Public housing is one of the more significant public benefits. Generally, you can qualify for public housing benefits based on “low-income” – defined by the Department of Housing and Urban Development as making 80% of median area income. Rent is then capped at 30% of one’s income. These housing complexes are publically owned and created under the Wagner-Steagall Housing Act of 1937 and 1947 amendments. History has shown that the high-rise towers fail compared to the low rise complexes due to operating expenses. However, there are also scattered sites which exist outside the complexes. Most importantly for our discussion: you will not lose your public housing benefits upon filing bankruptcy.
We dipped briefly in to the policy history above for one specific reason: true public housing is a great and necessary service, but not terribly effective or successful in operation. As of right now in September of 2022, 0 of the 20 municipal housing programs have openings; and only 5 of the 20 municipal housing services in Minnesota have waitlists that are not closed.
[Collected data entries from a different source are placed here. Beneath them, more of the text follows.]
-- ==== Sys2Proof/Machine/Budget.lean ====
section
/-! DEFINITION. Budgets of a virtual device on an isle (R267, R268): what an access or a request costs, whether its
counts let it start, and the charge. -/

namespace Sys2Proof.Machine

/-- V of a virtual device descriptor (Table 13-2): without it the virtual device runs nothing and is charged for nothing
(R260, R267). -/
def VDev.valid (v : VDev) : Bool := bitOf v.desc 0

/-- The virtual device of a thread. -/
def State.vdevOf (s : State) (t : Nat) : Nat := ((s.jobOf t).map (·.vdev)).getD 0

/-- The budget fields of a virtual device (Table 13-2). -/
def State.budgetOf (s : State) (part vdev : Nat) : Budget :=
  match (Tab.get? (s.part part).vdevs vdev).filter VDev.valid with
  | none => { cpyb := 0, netb := 0, tier2b := 0, strb := 0 }
  | some v =>
    { cpyb := natBits v.desc.toNat 32 32, netb := natBits v.desc.toNat 64 32,
      tier2b := natBits v.desc.toNat 96 32, strb := natBits v.desc.toNat 128 32 }

/-- The remaining counts of a virtual device on an isle; a count that nothing has charged yet is the budget. -/
def State.remaining (s : State) (isle part vdev : Nat) : Budget :=
  Tab.getD (s.isle isle).budgets vdev (s.budgetOf part vdev)

/-- The part of a cost that is counted: an activity with a budget field of 0 is unlimited (R267). -/
def Budget.counted (b field : Budget) : Budget :=
  { cpyb := if field.cpyb = 0 then 0 else b.cpyb, netb := if field.netb = 0 then 0 else b.netb,
    tier2b := if field.tier2b = 0 then 0 else b.tier2b, strb := if field.strb = 0 then 0 else b.strb }

/-- No unit of any activity. -/
def Budget.none : Budget := { cpyb := 0, netb := 0, tier2b := 0, strb := 0 }

def Budget.add (a b : Budget) : Budget :=
  { cpyb := a.cpyb + b.cpyb, netb := a.netb + b.netb, tier2b := a.tier2b + b.tier2b, strb := a.strb + b.strb }

def Budget.sub (a b : Budget) : Budget :=
  { cpyb := a.cpyb - b.cpyb, netb := a.netb - b.netb, tier2b := a.tier2b - b.tier2b, strb := a.strb - b.strb }

/-- Work of a cost may start: every activity that it is charged for is unlimited or has a count above 0 (R268).
DESIGN CHOICE: log 39. -/
def State.affords (s : State) (isle part vdev : Nat) (cost : Budget) : Bool :=
  let c := cost.counted (s.budgetOf part vdev)
  let m := s.remaining isle part vdev
  (c.cpyb == 0 || decide (0 < m.cpyb)) && (c.netb == 0 || decide (0 < m.netb))
    && (c.tier2b == 0 || decide (0 < m.tier2b)) && (c.strb == 0 || decide (0 < m.strb))

/-- A cost charged to an isle and a virtual device, and counted in the partition's usage (R267, R310). -/
def State.pay (s : State) (isle part vdev : Nat) (cost : Budget) : State :=
  let c := cost.counted (s.budgetOf part vdev)
  if c = Budget.none then s
  else
    let m := (s.remaining isle part vdev).sub c
    (s.modIsle isle fun x => { x with budgets := Tab.set x.budgets vdev m }).modPart part fun (p : Partition) =>
      { p with usage := { p.usage with
          budget := Tab.set p.usage.budget vdev ((Tab.getD p.usage.budget vdev Budget.none).add c) } }

/-! ## Costs (Table 13-3) -/

/-- The Strait boundaries that a flit crosses between two stacks (R275 to R277). -/
def straits (d e : Nat) : Nat := bit (d % 2 != e % 2) + bit (d / 2 != e / 2)

/-- The cost of `n` flits between two stacks. -/
def flitCost (n d e : Nat) : Budget := { cpyb := 0, netb := 0, tier2b := 0, strb := n * straits d e }

/-- The home slice holds the tag of a line, as an agent of a die sees it (R47, R48). -/
def State.l2Holds (s : State) (p : Partition) (asid line die : Nat) : Bool := (s.l2Tag? p asid line die).isSome

/-- The stack of the Ethernet port that serves a stack: stack 0 or 3, on its side of the package while that port is in
service (R274, R288, R316). DESIGN CHOICE: log 39. -/
def State.portStack (s : State) (die : Nat) : Nat :=
  let up (k : Nat) : Bool := s.portUp (.ethernet k)
  if die < 2 then (if up 0 || !up 1 then 0 else 3) else if up 1 || !up 0 then 3 else 0

/-- The stacks that a request for a `.glb` line passes on its way: the home slice, and, for a page cached nowhere, the
channel group, second-tier port or Ethernet port that serves it (R49, R64, Table 14-1). -/
def State.pathOf (s : State) (p : Partition) (pte : DWord) (line va die : Nat) : List Nat :=
  let home := dieOf (p.homeOf pte line die)
  home :: (if pteTier pte = 2 then [s.portStack home]
           else if pteTier pte = 1 then [physOf pte va / 2 ^ 38]
           else if uncached pte then [dieOfIsle (physOf pte va / 2 ^ 35)] else [])

/-- The Strait boundaries that a flit crosses from a stack along others. -/
def crossings (stack : Nat) : List Nat → Nat
  | [] => 0
  | d :: ds => straits stack d + crossings d ds

/-- The cost of a request for a `.glb` line that an agent of a stack sends: its flit, a frame of up to 64 bytes to a
fabric window, and a line of the second tier where the home does not hold it. -/
def State.homeCost (s : State) (part asid va : Nat) (pte : DWord) (stack : Nat) (load : Bool) : Budget :=
  let p := s.part part
  let (a, v) := primaryForm p asid va
  let line := v / 64
  let die := if load then stack else p.primaryDie
  let held := !uncached pte && s.l2Holds p a line die
  { cpyb := 0, netb := bit (pteTier pte == 2), tier2b := bit (pteTier pte == 1 && !held),
    strb := crossings stack (if held then [dieOf (p.homeOf pte line die)] else s.pathOf p pte line va die) }

/-- The cost of a request to an on-chip bank. -/
def bankCost (b : Bank) (stack : Nat) : Budget :=
  match b with
  | .lag i => flitCost 1 stack (dieOfIsle i)
  | .scr g => flitCost 1 stack (dieOf (coreOf g))
  | .clu c => flitCost 1 stack (dieOf c)

/-- A page whose lines an L1 may hold: no secondary mapping, and no page that is cached nowhere (R54, R58, R64). -/
def cacheable (p : Partition) (asid va : Nat) (pte : DWord) : Bool :=
  !uncached pte && (remapOf p asid va).isNone

/-- The cost of a thread's access; a load that its L1 serves costs nothing. -/
def State.accessCost (s : State) (t : Nat) (acc : Access) (pte : Option DWord) (load : Bool) : Budget :=
  let part := s.partOf t
  let asid := s.asidOf t
  match pte with
  | some e =>
    if load && cacheable (s.part part) asid acc.addr e && s.l1Hit (coreOf t) asid acc.addr then Budget.none
    else s.homeCost part asid acc.addr e (dieOf (coreOf t)) load
  | none => if acc.space = .lag then bankCost (s.bankOf (coreOf t) part acc).1 (dieOf (coreOf t)) else Budget.none

/-- A thread's access may start (R268). -/
def State.affordsFor (s : State) (t : Nat) (cost : Budget) : Bool :=
  s.affords (isleOf (coreOf t)) (s.partOf t) (s.vdevOf t) cost

/-- Work that finds its budget spent waits for the next refill, behind the work that waits already (R268). -/
def State.awaitBudget (s : State) (e : Instr) : State :=
  { s with sched := { s.sched with waiting := s.sched.waiting ++ [.event e] } }

/-- A cost charged to a thread's isle and virtual device. -/
def State.payFor (s : State) (t : Nat) (cost : Budget) : State :=
  s.pay (isleOf (coreOf t)) (s.partOf t) (s.vdevOf t) cost

end Sys2Proof.Machine
end

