-- ==== Sys2Proof/Machine/Mirror.lean ====
section
/-! DEFINITION. Mirror updates carried to the replicas (R61 to R63, R323, R348, R395), and loads that bind as they issue
(R140, R205). -/

namespace Sys2Proof.Machine

/-! ## Mirror updates (R61 to R63, R323, R395) -/

/-- The oldest update of a line that a die's replica still owes. -/
def State.oldestUpdate (s : State) (u : MirrorUpdate) (die : Nat) : Option Nat :=
  (s.mem.updates.find? fun x => x.2.asid == u.asid && x.2.line == u.line && x.2.todo.contains die).map (·.1)

/-- An update without anything left to do goes; under atomic propagation that unlocks the line (R63). -/
def State.settleUpdate (s : State) (k : Nat) : State :=
  match Tab.get? s.mem.updates k with
  | none => s
  | some u =>
    if u.todo.isEmpty && (!u.atomic || u.unacked.isEmpty) then
      s.setMem { s.mem with updates := Tab.erase s.mem.updates k }
    else s

/-- The bytes of a die's replica replaced by an update; a replica that now follows the primary needs no record
(R61). -/
def State.setReplica (s : State) (u : MirrorUpdate) (die : Nat) (bad : Bool) : State :=
  let mine (r : Replica) : Bool := r.asid == u.asid && r.line == u.line && r.die == die
  let more := s.mem.updates.any fun x => x.2.asid == u.asid && x.2.line == u.line && x.2.todo.contains die
  let rest := s.mem.replicas.filter fun r => !mine r
  let r : Replica := { asid := u.asid, line := u.line, die := die, data := u.data, poison := bad || u.poison }
  s.setMem { s.mem with replicas := if bad || more then r :: rest else rest }

/-- MIRROR_PROPAGATE (R61): an update applied at the replica of a die, in the primary's order; a replica whose die
is absent becomes poisoned, and event 0x09 is logged (R395). -/
def State.applyMirror (s : State) (k die : Nat) : State :=
  match Tab.get? s.mem.updates k with
  | none => s
  | some u =>
    if !u.todo.contains die || s.replicaHeld u.part die u.asid u.line || s.oldestUpdate u die != some k then s
    else
      let bad := s.fw.reset.contains die || s.fw.dead.contains die
      let u' : MirrorUpdate := { u with todo := without u.todo die, unacked := if bad then without u.unacked die else u.unacked }
      let s := s.setMem { s.mem with updates := Tab.set s.mem.updates k u' }
      let s := s.setReplica u die bad
      let p := s.part u.part
      let s := if bad then s.log 0x09 (.slice (p.replicaHome u.line p.primaryDie)) (some u.part) (64 * u.line) 0
        else s.wake .glb (u.asid * 2 ^ 50 + u.line) 0 fun t => dieOf (coreOf t) == die
      s.settleUpdate k

/-- MIRROR_REPLICA_ACK (R63). -/
def State.ackMirror (s : State) (k die : Nat) : State :=
  match Tab.get? s.mem.updates k with
  | none => s
  | some u =>
    if u.todo.contains die then s
    else
      (s.setMem { s.mem with updates := Tab.set s.mem.updates k { u with unacked := without u.unacked die } }).settleUpdate k

/-- The updates of a partition carried to the dies that `which` selects, and acknowledged (R95, Table 5-2). -/
def State.spreadMirror (s : State) (part : Nat) (which : Nat → Bool) : State :=
  (s.mem.updates.filter fun u => u.2.part == part).foldl
    (fun (s : State) u =>
      (u.2.todo.filter which).foldl (fun (s : State) d => (s.applyMirror u.1 d).ackMirror u.1 d) s) s

/-- The Mirror updates among `mine` have reached what a scope asks for (Table 5-2). -/
def State.mirrorClear (s : State) (mine : MirrorUpdate → Bool) (scope die : Nat) : Bool :=
  decide (scope ≤ 1) || s.mem.updates.all fun u => !mine u.2
    || (if scope ≤ 3 then !(u.2.todo.contains die) else u.2.todo.isEmpty)

/-- Mirror updates carried as far as a scope asks for (Table 5-2). -/
def State.spreadScope (s : State) (part scope die : Nat) : State :=
  if scope ≤ 1 then s
  else if scope ≤ 3 then s.spreadMirror part fun d => d == die
  else s.spreadMirror part fun _ => true

/-- Replica holds end, and the updates that they kept are applied in order (R323). -/
def State.endHolds (s : State) (which : ReplicaHold → Bool) : State :=
  let s1 := s.setMem { s.mem with holds := s.mem.holds.filter fun h => !which h }
  s.mem.updates.foldl
    (fun (s1 : State) (u : Nat × MirrorUpdate) =>
      (u.2.todo.filter fun d => s.replicaHeld u.2.part d u.2.asid u.2.line).foldl
        (fun (s1 : State) d => s1.applyMirror u.1 d) s1) s1

/-- A hold that releases at a stall ends when a load stalls on a line that it holds (R348). -/
def State.stallHolds (s : State) (t : Nat) (acc : Access) : State :=
  let part := s.partOf t
  let (a, v) := primaryForm (s.part part) (s.asidOf t) acc.addr
  s.endHolds fun h => h.atStall && h.keeps part (dieOf (coreOf t)) a (v / 64)

/-! ## Loads that bind as they issue -/

/-- The cost of a load: none where the thread has every byte of its own (Table 13-3). -/
def State.loadCost (s : State) (t : Nat) (acc : Access) (pte : Option DWord) (mask : Nat) : Budget :=
  if lineMask (acc.addr % 64) acc.size &&& mask = lineMask (acc.addr % 64) acc.size then Budget.none
  else s.accessCost t acc pte true

/-- The home slice has room for a load that its L1 does not serve (R280). -/
def State.loadRoom (s : State) (t : Nat) (acc : Access) (pte : Option DWord) : Bool :=
  match pte with
  | none => true
  | some e =>
    (s.loadCost t acc pte 0 == Budget.none && s.l1Hit (coreOf t) (s.asidOf t) acc.addr)
      || s.sliceRoom (s.part (s.partOf t)) (s.asidOf t) acc.addr e (lineMask (acc.addr % 64) acc.size) (dieOf (coreOf t))
          (some (coreOf t))

/-- A load that binds as its instruction issues (R140, R205): it waits at a locked line (R63), for room at the home (R280)
and for its budget (R268); poison is a fault (R385). -/
def State.bindAtIssue (s : State) (t : Nat) (pc : Addr56) (acc : Access) (pte : Option DWord)
    (f : Nat → State → LaneRes) : LaneRes :=
  let own := ((s.thread t).map fun th => (gatherOwn (th.ownBytes acc)).2).getD 0
  if s.loadStalled t acc then (s.stallHolds t acc).waitLane t pc
  else if !s.loadRoom t acc pte then s.waitLane t pc
  else
    s.ifAffords t pc (s.loadCost t acc pte own) fun s =>
      let r := s.loadNow t acc pte true
      match r.poison with
      | some n => .fault (addrFault Code.poison acc.issued n)
      | none => f r.value r.after

end Sys2Proof.Machine
end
Cue the creation of the “Section 8” housing program. This program offers housing vouchers so low-income individuals can rent a private residence from a private landlord (who accepts section 8 vouchers), at a cost of 30% of the individual’s income – the relevant public housing program pays the remainder. Though, as of right now, only about half of the section 8 housing wait lists are open to new applicants. It is worth noting that, though your access to benefits for section 8 will not be affected by filing bankruptcy, you can still be evicted for arrears to your private landlord.
Next time, we will finish off our round up of public benefits by discussing food assistance, benefits aimed at needy families and children, and possibly even Lifeline (aka Obama-phone) etc. If you are interested in the history and philosophy of the economy, bankruptcy, and debt, stay tuned for my blog posts. And, if you are thinking about filing, reach out to us at www.lifebacklaw.com.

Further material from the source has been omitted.